Your objective: Using the data below, repeat all of it precisely.

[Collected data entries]
- - - -

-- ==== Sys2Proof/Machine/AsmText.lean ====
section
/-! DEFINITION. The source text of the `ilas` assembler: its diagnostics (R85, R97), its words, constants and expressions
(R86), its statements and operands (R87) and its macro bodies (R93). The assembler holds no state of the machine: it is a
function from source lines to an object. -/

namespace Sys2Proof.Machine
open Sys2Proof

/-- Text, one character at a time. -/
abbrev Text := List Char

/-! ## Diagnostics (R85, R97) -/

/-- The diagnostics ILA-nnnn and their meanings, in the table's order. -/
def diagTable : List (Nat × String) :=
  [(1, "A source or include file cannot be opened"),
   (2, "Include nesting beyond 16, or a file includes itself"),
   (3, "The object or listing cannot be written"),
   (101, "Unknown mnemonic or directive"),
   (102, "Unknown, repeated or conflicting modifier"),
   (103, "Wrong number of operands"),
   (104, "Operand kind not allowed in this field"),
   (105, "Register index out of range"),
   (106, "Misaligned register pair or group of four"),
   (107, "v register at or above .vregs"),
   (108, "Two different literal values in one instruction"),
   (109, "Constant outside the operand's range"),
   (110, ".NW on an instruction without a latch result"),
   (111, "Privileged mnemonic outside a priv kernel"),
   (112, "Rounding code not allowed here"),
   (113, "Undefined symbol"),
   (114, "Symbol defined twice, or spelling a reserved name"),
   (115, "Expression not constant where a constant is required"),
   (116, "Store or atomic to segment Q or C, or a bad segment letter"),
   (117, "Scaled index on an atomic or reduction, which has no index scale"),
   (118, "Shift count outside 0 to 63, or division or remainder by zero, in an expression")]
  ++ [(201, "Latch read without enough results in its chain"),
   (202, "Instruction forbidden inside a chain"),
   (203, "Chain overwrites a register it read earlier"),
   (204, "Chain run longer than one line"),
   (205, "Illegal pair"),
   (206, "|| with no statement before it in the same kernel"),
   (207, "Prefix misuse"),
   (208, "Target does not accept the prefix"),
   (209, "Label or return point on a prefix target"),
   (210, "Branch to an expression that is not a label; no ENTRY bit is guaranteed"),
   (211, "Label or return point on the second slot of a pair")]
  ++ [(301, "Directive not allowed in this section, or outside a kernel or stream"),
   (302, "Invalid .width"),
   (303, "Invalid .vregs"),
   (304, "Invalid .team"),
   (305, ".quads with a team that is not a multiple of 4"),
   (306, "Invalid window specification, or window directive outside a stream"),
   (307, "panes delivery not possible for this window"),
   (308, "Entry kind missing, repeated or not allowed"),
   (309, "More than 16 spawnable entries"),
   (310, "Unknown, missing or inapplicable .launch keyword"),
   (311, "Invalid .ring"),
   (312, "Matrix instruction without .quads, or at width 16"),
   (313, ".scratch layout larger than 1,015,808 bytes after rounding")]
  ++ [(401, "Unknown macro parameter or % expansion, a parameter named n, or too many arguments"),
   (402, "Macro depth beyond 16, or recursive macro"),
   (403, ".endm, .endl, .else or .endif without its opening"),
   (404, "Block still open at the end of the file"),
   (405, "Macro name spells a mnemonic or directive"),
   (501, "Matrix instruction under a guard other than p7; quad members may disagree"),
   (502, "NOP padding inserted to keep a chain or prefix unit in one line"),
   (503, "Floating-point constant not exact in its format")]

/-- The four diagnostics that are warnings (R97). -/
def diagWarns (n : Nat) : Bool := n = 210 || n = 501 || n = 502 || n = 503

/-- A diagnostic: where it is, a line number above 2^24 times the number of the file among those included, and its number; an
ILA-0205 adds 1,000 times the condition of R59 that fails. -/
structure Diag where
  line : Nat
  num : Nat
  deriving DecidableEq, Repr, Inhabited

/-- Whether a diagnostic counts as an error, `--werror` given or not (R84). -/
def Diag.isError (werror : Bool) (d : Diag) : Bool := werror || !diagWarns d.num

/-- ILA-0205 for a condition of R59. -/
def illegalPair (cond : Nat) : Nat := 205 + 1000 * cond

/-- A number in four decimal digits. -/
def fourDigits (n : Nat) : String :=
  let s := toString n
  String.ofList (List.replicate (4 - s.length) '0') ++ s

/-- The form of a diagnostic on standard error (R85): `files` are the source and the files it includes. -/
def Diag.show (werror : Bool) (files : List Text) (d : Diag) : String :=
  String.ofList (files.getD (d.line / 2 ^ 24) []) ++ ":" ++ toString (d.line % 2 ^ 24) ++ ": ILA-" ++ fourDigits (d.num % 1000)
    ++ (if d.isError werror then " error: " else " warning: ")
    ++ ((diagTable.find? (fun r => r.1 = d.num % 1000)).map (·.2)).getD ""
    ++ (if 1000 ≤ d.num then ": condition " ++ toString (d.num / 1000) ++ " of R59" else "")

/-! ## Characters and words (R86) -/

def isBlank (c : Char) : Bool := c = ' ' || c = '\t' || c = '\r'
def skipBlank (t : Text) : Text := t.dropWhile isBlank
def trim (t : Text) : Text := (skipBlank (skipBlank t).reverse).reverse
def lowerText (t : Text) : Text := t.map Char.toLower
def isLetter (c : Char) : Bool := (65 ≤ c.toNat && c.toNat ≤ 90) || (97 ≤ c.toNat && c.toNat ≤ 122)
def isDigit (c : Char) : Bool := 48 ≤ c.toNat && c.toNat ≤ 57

- - - -

Written solution:
-- ==== Sys2Proof/Machine/AsmText.lean ====
section
/-! DEFINITION. The source text of the `ilas` assembler: its diagnostics (R85, R97), its words, constants and expressions
(R86), its statements and operands (R87) and its macro bodies (R93). The assembler holds no state of the machine: it is a
function from source lines to an object. -/

namespace Sys2Proof.Machine
open Sys2Proof

/-- Text, one character at a time. -/
abbrev Text := List Char

/-! ## Diagnostics (R85, R97) -/

/-- The diagnostics ILA-nnnn and their meanings, in the table's order. -/
def diagTable : List (Nat × String) :=
  [(1, "A source or include file cannot be opened"),
   (2, "Include nesting beyond 16, or a file includes itself"),
   (3, "The object or listing cannot be written"),
   (101, "Unknown mnemonic or directive"),
   (102, "Unknown, repeated or conflicting modifier"),
   (103, "Wrong number of operands"),
   (104, "Operand kind not allowed in this field"),
   (105, "Register index out of range"),
   (106, "Misaligned register pair or group of four"),
   (107, "v register at or above .vregs"),
   (108, "Two different literal values in one instruction"),
   (109, "Constant outside the operand's range"),
   (110, ".NW on an instruction without a latch result"),
   (111, "Privileged mnemonic outside a priv kernel"),
   (112, "Rounding code not allowed here"),
   (113, "Undefined symbol"),
   (114, "Symbol defined twice, or spelling a reserved name"),
   (115, "Expression not constant where a constant is required"),
   (116, "Store or atomic to segment Q or C, or a bad segment letter"),
   (117, "Scaled index on an atomic or reduction, which has no index scale"),
   (118, "Shift count outside 0 to 63, or division or remainder by zero, in an expression")]
  ++ [(201, "Latch read without enough results in its chain"),
   (202, "Instruction forbidden inside a chain"),
   (203, "Chain overwrites a register it read earlier"),
   (204, "Chain run longer than one line"),
   (205, "Illegal pair"),
   (206, "|| with no statement before it in the same kernel"),
   (207, "Prefix misuse"),
   (208, "Target does not accept the prefix"),
   (209, "Label or return point on a prefix target"),
   (210, "Branch to an expression that is not a label; no ENTRY bit is guaranteed"),
   (211, "Label or return point on the second slot of a pair")]
  ++ [(301, "Directive not allowed in this section, or outside a kernel or stream"),
   (302, "Invalid .width"),
   (303, "Invalid .vregs"),
   (304, "Invalid .team"),
   (305, ".quads with a team that is not a multiple of 4"),
   (306, "Invalid window specification, or window directive outside a stream"),
   (307, "panes delivery not possible for this window"),
   (308, "Entry kind missing, repeated or not allowed"),
   (309, "More than 16 spawnable entries"),
   (310, "Unknown, missing or inapplicable .launch keyword"),
   (311, "Invalid .ring"),
   (312, "Matrix instruction without .quads, or at width 16"),
   (313, ".scratch layout larger than 1,015,808 bytes after rounding")]
  ++ [(401, "Unknown macro parameter or % expansion, a parameter named n, or too many arguments"),
   (402, "Macro depth beyond 16, or recursive macro"),
   (403, ".endm, .endl, .else or .endif without its opening"),
   (404, "Block still open at the end of the file"),
   (405, "Macro name spells a mnemonic or directive"),
   (501, "Matrix instruction under a guard other than p7; quad members may disagree"),
   (502, "NOP padding inserted to keep a chain or prefix unit in one line"),
   (503, "Floating-point constant not exact in its format")]

/-- The four diagnostics that are warnings (R97). -/
def diagWarns (n : Nat) : Bool := n = 210 || n = 501 || n = 502 || n = 503

/-- A diagnostic: where it is, a line number above 2^24 times the number of the file among those included, and its number; an
ILA-0205 adds 1,000 times the condition of R59 that fails. -/
structure Diag where
  line : Nat
  num : Nat
  deriving DecidableEq, Repr, Inhabited

/-- Whether a diagnostic counts as an error, `--werror` given or not (R84). -/
def Diag.isError (werror : Bool) (d : Diag) : Bool := werror || !diagWarns d.num

/-- ILA-0205 for a condition of R59. -/
def illegalPair (cond : Nat) : Nat := 205 + 1000 * cond

/-- A number in four decimal digits. -/
def fourDigits (n : Nat) : String :=
  let s := toString n
  String.ofList (List.replicate (4 - s.length) '0') ++ s

/-- The form of a diagnostic on standard error (R85): `files` are the source and the files it includes. -/
def Diag.show (werror : Bool) (files : List Text) (d : Diag) : String :=
  String.ofList (files.getD (d.line / 2 ^ 24) []) ++ ":" ++ toString (d.line % 2 ^ 24) ++ ": ILA-" ++ fourDigits (d.num % 1000)
    ++ (if d.isError werror then " error: " else " warning: ")
    ++ ((diagTable.find? (fun r => r.1 = d.num % 1000)).map (·.2)).getD ""
    ++ (if 1000 ≤ d.num then ": condition " ++ toString (d.num / 1000) ++ " of R59" else "")

/-! ## Characters and words (R86) -/

def isBlank (c : Char) : Bool := c = ' ' || c = '\t' || c = '\r'
def skipBlank (t : Text) : Text := t.dropWhile isBlank
def trim (t : Text) : Text := (skipBlank (skipBlank t).reverse).reverse
def lowerText (t : Text) : Text := t.map Char.toLower
def isLetter (c : Char) : Bool := (65 ≤ c.toNat && c.toNat ≤ 90) || (97 ≤ c.toNat && c.toNat ≤ 122)
def isDigit (c : Char) : Bool := 48 ≤ c.toNat && c.toNat ≤ 57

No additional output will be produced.